*Problem requirements*.
Repeat exactly the lines below that lie between the line with "(s.setFdtListen v).params = s.params := rfl" and the line with "(s.setGt v).mem = s.mem := rfl", counting both of those lines as part of the answer.

*Materials provided*.

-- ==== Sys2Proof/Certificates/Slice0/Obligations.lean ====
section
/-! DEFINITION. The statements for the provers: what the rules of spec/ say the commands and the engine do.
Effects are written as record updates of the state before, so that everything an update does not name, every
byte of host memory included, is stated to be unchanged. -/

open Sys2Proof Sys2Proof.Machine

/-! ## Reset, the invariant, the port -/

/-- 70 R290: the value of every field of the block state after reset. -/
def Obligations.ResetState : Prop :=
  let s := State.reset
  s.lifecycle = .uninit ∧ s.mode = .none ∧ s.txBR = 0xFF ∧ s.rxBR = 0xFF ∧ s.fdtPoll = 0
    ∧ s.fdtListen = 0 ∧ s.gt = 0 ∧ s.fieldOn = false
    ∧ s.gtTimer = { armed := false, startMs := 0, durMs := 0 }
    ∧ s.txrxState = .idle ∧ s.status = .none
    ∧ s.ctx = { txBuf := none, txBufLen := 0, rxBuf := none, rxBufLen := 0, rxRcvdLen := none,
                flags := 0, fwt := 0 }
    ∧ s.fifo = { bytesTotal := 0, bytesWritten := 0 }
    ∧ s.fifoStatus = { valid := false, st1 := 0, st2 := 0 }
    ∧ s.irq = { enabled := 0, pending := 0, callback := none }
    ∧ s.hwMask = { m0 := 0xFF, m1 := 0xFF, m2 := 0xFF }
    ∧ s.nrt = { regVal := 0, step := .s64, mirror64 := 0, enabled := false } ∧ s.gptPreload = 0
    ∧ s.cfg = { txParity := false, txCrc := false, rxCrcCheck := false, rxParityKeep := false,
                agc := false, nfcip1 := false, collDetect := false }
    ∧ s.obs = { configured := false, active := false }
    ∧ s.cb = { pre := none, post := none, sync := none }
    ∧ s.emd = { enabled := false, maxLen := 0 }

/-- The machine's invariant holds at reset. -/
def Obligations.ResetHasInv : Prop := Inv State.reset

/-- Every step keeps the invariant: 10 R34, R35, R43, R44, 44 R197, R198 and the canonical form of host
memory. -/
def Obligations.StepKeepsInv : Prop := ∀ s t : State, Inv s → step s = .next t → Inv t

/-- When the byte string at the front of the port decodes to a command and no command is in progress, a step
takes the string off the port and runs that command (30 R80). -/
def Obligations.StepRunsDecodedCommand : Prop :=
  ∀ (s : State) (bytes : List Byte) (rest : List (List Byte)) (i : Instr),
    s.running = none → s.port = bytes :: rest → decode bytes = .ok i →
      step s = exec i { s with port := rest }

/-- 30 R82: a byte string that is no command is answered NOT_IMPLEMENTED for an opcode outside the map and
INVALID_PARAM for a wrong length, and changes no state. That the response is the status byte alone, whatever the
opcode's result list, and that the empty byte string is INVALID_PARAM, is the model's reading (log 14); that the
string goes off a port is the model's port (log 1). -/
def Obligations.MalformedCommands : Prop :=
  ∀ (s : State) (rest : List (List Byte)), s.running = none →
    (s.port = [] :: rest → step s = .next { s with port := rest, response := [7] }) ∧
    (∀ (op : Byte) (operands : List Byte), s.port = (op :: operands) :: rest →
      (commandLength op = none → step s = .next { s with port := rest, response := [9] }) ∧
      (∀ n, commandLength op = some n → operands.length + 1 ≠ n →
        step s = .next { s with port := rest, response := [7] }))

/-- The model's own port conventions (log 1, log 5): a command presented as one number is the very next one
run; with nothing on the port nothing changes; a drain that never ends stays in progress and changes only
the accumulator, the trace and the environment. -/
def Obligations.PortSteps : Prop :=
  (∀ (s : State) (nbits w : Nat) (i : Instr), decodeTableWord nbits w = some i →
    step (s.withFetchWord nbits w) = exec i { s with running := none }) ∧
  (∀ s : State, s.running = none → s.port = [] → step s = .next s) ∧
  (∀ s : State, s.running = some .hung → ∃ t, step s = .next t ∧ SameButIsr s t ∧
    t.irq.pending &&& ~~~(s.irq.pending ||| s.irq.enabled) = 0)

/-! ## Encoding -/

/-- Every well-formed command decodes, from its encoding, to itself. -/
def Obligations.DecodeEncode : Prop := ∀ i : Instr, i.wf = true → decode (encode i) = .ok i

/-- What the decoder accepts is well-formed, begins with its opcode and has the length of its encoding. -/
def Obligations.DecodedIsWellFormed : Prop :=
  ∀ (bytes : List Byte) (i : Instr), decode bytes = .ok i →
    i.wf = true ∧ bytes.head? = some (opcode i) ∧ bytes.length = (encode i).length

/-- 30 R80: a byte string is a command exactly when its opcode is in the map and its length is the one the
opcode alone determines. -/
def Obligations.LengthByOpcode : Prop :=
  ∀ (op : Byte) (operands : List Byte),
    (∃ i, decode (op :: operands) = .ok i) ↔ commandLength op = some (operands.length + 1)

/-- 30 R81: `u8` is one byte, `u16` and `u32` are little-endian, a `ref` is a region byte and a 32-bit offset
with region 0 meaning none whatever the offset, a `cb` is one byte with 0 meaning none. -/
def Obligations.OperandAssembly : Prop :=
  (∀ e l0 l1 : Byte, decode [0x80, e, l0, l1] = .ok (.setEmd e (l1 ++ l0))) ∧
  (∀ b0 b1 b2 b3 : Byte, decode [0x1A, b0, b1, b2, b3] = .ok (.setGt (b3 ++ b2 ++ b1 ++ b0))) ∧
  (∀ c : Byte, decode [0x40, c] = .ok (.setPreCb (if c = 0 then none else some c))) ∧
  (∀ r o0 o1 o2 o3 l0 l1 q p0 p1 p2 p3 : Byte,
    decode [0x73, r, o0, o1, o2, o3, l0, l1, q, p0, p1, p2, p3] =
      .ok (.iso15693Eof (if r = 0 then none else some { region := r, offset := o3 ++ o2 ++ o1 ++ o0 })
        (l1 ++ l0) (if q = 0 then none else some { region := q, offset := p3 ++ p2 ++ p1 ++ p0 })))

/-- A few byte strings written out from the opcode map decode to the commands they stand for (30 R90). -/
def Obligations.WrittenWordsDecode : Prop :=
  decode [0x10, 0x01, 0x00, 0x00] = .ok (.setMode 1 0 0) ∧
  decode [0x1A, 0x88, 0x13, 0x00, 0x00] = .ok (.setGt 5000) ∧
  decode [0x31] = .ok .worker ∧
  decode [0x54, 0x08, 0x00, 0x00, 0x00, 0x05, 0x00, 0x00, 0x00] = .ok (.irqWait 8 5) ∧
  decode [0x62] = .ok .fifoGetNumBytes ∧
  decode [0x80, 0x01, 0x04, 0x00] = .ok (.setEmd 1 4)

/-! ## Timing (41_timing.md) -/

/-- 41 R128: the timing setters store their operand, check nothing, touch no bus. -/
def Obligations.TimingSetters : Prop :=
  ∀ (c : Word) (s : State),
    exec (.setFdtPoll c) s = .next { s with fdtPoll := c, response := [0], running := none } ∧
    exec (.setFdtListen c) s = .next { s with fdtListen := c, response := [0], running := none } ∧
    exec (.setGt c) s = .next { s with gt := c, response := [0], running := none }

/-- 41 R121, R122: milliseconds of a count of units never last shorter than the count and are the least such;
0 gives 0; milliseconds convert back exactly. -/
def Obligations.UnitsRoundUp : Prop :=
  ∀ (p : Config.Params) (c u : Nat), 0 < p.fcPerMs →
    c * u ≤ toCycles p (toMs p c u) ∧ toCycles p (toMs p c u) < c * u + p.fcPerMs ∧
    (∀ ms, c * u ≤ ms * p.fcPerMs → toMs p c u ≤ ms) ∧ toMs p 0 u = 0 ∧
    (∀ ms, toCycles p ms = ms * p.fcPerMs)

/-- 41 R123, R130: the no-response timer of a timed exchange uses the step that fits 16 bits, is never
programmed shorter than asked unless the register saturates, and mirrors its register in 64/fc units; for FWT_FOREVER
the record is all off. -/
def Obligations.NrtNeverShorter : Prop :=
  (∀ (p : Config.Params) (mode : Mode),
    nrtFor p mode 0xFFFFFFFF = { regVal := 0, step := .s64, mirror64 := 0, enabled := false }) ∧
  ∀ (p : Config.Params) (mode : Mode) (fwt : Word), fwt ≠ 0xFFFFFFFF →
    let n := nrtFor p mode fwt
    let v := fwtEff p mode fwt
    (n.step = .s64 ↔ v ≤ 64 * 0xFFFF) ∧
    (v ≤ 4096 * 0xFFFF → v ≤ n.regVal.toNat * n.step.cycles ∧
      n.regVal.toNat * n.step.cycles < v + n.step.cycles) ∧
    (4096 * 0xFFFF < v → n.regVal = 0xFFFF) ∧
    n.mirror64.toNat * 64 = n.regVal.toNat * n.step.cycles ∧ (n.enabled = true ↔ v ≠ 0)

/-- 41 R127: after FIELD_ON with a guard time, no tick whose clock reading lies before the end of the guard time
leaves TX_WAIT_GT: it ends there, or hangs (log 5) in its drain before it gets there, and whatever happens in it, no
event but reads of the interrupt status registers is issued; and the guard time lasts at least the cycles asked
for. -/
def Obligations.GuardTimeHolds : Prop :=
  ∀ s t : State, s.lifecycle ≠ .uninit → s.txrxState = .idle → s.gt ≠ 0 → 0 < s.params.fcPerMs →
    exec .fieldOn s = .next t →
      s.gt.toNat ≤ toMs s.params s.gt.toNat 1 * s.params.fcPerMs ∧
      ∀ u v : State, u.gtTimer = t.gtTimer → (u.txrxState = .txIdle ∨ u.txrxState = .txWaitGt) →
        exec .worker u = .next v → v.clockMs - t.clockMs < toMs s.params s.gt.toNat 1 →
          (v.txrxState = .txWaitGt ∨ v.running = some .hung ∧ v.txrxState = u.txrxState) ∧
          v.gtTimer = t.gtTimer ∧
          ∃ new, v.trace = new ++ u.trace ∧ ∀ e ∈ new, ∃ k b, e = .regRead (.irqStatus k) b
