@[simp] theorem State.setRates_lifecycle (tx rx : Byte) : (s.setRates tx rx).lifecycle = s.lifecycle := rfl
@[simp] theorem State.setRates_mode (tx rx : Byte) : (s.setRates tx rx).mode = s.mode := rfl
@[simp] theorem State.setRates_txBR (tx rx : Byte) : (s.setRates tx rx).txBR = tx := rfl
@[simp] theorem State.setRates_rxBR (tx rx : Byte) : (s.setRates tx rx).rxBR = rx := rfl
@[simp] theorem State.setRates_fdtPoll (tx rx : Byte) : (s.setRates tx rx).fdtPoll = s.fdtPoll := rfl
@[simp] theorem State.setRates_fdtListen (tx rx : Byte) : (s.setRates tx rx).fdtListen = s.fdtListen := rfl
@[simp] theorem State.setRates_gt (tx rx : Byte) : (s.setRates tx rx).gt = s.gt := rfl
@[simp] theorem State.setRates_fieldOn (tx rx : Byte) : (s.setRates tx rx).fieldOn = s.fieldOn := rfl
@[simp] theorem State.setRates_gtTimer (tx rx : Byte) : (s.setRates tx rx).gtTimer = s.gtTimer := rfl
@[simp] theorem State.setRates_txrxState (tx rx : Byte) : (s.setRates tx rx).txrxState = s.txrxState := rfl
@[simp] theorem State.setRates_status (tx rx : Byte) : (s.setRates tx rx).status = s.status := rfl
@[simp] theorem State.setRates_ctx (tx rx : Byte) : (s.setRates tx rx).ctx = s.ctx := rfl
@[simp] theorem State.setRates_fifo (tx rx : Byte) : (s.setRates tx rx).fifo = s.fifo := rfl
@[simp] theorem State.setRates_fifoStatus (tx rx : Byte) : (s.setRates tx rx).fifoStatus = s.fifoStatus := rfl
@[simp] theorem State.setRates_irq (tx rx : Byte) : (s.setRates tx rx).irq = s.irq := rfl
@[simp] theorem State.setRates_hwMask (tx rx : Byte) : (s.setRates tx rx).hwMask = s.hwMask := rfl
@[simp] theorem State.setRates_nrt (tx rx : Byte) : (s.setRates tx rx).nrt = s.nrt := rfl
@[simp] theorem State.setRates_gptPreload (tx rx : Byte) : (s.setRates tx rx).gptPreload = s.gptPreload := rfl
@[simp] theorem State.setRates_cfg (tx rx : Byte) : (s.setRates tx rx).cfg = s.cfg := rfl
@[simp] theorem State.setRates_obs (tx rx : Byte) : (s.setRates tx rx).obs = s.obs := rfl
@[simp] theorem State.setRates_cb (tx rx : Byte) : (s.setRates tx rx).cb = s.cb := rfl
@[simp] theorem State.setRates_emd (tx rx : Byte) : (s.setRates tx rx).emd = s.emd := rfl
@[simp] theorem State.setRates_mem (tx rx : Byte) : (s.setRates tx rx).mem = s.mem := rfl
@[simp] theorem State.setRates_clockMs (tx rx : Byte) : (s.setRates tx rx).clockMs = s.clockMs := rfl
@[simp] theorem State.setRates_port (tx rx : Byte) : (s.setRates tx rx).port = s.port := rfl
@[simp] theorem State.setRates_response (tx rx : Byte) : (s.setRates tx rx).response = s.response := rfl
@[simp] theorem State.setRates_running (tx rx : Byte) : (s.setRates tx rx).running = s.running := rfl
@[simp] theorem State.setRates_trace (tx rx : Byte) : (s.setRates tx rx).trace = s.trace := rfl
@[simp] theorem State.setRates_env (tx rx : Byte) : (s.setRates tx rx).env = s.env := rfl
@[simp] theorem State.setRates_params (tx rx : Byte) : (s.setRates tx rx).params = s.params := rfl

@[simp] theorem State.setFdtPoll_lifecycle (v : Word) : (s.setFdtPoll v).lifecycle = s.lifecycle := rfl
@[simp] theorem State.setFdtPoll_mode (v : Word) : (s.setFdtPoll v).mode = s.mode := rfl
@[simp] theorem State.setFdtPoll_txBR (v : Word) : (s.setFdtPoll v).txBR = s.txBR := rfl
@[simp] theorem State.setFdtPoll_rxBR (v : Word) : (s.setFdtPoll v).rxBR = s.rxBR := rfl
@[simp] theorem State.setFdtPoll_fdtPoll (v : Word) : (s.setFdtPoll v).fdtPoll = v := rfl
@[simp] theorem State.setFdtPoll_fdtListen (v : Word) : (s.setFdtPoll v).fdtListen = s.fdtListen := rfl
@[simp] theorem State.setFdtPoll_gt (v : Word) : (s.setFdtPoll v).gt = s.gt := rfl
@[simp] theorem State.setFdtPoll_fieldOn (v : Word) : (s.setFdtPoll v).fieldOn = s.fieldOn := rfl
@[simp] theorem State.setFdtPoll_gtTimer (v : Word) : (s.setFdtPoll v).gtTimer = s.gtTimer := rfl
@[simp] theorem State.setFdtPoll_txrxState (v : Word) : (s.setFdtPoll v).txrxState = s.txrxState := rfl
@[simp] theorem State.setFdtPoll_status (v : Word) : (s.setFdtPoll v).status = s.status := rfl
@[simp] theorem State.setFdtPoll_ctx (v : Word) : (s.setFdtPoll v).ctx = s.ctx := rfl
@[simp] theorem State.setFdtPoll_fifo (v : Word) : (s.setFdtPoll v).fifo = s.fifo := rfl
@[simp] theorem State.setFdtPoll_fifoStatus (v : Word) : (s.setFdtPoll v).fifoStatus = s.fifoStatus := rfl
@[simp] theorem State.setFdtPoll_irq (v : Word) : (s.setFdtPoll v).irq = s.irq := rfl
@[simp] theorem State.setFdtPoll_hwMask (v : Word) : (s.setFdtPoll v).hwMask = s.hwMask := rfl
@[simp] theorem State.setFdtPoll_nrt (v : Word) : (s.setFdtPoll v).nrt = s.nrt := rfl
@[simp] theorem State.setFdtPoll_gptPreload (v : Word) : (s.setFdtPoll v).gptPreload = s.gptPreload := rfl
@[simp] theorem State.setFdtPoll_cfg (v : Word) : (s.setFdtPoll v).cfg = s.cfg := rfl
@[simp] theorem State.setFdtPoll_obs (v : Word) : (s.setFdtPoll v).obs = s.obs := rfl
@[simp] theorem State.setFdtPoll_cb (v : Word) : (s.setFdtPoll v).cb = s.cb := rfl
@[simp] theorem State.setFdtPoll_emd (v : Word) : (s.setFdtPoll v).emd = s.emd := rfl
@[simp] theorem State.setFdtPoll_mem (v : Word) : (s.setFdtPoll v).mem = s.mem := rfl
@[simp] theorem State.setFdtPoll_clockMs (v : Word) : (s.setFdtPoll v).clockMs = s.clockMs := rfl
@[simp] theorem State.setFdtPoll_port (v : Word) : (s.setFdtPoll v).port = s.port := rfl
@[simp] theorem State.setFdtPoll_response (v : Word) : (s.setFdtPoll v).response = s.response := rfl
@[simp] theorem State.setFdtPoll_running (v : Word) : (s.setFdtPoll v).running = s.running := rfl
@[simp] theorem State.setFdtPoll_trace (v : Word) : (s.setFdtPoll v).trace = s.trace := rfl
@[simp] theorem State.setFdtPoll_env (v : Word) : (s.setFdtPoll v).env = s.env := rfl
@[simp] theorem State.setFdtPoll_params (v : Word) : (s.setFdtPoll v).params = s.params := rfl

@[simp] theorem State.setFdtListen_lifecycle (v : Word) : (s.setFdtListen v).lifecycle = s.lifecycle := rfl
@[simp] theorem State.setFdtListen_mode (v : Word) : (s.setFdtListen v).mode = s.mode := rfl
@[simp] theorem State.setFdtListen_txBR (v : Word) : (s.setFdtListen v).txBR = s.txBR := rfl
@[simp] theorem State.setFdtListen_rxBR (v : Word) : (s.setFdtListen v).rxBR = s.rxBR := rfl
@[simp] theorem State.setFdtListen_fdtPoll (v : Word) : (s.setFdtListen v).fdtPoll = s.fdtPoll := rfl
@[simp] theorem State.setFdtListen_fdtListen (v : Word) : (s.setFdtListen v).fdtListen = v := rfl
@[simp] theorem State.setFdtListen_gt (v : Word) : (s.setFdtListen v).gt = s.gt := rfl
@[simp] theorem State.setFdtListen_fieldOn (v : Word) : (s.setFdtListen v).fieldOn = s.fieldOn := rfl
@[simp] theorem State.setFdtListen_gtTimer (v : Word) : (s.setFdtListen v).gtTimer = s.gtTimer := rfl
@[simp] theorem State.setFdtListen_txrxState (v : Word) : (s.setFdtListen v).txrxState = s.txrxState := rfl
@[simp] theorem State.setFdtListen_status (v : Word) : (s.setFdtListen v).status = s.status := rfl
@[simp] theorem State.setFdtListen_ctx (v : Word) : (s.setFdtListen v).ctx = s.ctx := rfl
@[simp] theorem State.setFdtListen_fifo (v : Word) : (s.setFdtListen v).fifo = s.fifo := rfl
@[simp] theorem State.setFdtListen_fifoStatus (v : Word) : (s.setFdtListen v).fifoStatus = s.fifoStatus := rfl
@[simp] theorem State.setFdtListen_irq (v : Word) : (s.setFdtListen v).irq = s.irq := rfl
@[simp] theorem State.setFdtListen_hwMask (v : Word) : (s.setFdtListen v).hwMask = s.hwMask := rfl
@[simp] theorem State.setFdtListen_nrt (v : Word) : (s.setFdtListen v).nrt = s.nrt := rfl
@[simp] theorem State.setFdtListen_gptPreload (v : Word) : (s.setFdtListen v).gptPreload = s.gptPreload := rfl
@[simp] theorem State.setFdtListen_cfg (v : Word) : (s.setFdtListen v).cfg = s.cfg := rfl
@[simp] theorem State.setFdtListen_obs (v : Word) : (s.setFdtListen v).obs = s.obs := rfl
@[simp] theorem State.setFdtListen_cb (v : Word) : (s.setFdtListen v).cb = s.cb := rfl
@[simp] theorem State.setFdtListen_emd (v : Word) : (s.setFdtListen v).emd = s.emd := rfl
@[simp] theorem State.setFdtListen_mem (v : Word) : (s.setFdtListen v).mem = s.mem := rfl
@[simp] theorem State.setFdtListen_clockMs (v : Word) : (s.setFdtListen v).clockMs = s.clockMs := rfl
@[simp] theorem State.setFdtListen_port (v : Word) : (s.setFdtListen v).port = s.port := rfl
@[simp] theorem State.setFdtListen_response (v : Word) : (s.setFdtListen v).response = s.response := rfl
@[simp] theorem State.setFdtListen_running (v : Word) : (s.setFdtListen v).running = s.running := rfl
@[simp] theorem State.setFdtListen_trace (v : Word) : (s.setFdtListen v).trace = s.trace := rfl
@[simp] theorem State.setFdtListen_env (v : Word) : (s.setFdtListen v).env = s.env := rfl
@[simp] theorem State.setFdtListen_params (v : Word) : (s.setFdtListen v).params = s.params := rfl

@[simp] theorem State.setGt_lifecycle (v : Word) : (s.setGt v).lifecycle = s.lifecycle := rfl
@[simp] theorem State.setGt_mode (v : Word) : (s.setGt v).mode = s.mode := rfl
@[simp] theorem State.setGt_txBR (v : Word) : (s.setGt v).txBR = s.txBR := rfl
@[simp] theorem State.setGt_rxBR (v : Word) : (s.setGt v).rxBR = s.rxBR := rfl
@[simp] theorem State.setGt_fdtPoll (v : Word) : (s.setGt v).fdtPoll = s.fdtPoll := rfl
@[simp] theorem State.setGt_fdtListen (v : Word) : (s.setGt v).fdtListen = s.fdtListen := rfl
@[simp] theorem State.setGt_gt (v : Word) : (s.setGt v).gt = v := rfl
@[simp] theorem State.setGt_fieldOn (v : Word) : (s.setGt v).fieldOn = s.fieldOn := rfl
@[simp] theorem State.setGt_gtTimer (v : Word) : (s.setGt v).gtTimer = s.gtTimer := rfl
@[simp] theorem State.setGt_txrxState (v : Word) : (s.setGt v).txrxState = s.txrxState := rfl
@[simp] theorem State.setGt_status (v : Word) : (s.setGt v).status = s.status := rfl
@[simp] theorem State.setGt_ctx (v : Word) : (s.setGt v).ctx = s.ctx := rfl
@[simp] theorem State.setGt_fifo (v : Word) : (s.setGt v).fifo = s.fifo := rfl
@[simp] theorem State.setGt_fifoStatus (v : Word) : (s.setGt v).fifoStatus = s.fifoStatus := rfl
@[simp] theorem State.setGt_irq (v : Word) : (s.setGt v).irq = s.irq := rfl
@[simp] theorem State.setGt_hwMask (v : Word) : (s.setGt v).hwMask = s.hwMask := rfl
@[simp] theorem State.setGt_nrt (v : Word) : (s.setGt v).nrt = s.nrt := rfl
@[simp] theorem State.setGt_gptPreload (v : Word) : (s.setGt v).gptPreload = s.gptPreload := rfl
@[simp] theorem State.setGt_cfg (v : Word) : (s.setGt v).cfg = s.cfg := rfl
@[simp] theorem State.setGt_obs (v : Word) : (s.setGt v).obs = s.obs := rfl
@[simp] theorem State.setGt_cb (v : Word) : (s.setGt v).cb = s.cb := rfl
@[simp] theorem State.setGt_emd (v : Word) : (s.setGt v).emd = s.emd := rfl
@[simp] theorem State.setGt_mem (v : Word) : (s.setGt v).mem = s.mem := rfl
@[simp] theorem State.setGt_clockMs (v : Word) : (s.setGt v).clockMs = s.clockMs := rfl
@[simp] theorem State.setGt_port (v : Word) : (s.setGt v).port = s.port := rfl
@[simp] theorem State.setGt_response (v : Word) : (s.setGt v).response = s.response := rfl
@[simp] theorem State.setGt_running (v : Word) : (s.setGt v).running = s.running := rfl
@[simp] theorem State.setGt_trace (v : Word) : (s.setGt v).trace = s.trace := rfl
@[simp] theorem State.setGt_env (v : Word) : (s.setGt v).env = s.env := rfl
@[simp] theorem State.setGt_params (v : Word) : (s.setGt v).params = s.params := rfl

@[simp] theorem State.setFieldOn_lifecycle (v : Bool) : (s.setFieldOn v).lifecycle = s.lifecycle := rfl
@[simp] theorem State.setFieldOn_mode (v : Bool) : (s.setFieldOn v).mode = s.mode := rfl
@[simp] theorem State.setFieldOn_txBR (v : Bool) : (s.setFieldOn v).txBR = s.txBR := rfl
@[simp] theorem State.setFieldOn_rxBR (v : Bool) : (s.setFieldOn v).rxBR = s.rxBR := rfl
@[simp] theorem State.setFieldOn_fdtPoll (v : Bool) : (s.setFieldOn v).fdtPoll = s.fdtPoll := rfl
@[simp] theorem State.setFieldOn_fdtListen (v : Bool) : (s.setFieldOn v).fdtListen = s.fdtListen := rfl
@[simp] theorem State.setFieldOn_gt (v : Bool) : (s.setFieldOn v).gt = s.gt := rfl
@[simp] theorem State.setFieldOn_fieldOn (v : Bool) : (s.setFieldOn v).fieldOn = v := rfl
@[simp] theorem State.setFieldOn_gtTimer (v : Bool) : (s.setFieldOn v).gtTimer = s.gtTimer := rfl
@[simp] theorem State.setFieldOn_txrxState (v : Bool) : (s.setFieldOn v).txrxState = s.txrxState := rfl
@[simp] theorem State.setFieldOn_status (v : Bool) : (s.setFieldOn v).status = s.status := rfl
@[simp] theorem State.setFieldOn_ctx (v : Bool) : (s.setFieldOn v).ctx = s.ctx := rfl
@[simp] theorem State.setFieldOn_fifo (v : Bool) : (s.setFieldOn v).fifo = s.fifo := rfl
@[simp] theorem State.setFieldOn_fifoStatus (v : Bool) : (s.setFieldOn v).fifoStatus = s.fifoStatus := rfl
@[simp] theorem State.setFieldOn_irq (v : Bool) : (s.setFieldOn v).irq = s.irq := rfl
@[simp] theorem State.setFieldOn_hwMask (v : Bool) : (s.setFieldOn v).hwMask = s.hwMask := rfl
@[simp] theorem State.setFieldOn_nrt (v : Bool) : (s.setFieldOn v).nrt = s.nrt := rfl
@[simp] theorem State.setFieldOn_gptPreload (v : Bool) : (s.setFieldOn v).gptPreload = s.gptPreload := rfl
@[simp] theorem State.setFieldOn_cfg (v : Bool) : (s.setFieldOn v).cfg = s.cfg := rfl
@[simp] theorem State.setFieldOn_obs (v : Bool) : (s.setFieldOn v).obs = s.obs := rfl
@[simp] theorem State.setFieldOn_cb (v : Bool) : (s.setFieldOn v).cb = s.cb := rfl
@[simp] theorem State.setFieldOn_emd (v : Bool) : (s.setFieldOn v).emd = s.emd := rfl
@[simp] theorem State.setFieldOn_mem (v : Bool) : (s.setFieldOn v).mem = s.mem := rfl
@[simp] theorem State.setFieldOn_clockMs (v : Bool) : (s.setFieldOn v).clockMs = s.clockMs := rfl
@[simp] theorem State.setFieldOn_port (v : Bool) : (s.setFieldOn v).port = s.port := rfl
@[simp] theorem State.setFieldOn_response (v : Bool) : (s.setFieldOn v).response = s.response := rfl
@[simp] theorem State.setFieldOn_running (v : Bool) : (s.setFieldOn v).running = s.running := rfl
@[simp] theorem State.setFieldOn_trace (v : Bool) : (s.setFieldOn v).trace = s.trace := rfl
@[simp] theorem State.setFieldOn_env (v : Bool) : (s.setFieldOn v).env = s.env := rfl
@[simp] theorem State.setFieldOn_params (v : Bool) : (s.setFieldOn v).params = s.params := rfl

*The answer*.
@[simp] theorem State.setFdtListen_params (v : Word) : (s.setFdtListen v).params = s.params := rfl

@[simp] theorem State.setGt_lifecycle (v : Word) : (s.setGt v).lifecycle = s.lifecycle := rfl
@[simp] theorem State.setGt_mode (v : Word) : (s.setGt v).mode = s.mode := rfl
@[simp] theorem State.setGt_txBR (v : Word) : (s.setGt v).txBR = s.txBR := rfl
@[simp] theorem State.setGt_rxBR (v : Word) : (s.setGt v).rxBR = s.rxBR := rfl
@[simp] theorem State.setGt_fdtPoll (v : Word) : (s.setGt v).fdtPoll = s.fdtPoll := rfl
@[simp] theorem State.setGt_fdtListen (v : Word) : (s.setGt v).fdtListen = s.fdtListen := rfl
@[simp] theorem State.setGt_gt (v : Word) : (s.setGt v).gt = v := rfl
@[simp] theorem State.setGt_fieldOn (v : Word) : (s.setGt v).fieldOn = s.fieldOn := rfl
@[simp] theorem State.setGt_gtTimer (v : Word) : (s.setGt v).gtTimer = s.gtTimer := rfl
@[simp] theorem State.setGt_txrxState (v : Word) : (s.setGt v).txrxState = s.txrxState := rfl
@[simp] theorem State.setGt_status (v : Word) : (s.setGt v).status = s.status := rfl
@[simp] theorem State.setGt_ctx (v : Word) : (s.setGt v).ctx = s.ctx := rfl
@[simp] theorem State.setGt_fifo (v : Word) : (s.setGt v).fifo = s.fifo := rfl
@[simp] theorem State.setGt_fifoStatus (v : Word) : (s.setGt v).fifoStatus = s.fifoStatus := rfl
@[simp] theorem State.setGt_irq (v : Word) : (s.setGt v).irq = s.irq := rfl
@[simp] theorem State.setGt_hwMask (v : Word) : (s.setGt v).hwMask = s.hwMask := rfl
@[simp] theorem State.setGt_nrt (v : Word) : (s.setGt v).nrt = s.nrt := rfl
@[simp] theorem State.setGt_gptPreload (v : Word) : (s.setGt v).gptPreload = s.gptPreload := rfl
@[simp] theorem State.setGt_cfg (v : Word) : (s.setGt v).cfg = s.cfg := rfl
@[simp] theorem State.setGt_obs (v : Word) : (s.setGt v).obs = s.obs := rfl
@[simp] theorem State.setGt_cb (v : Word) : (s.setGt v).cb = s.cb := rfl
@[simp] theorem State.setGt_emd (v : Word) : (s.setGt v).emd = s.emd := rfl
@[simp] theorem State.setGt_mem (v : Word) : (s.setGt v).mem = s.mem := rfl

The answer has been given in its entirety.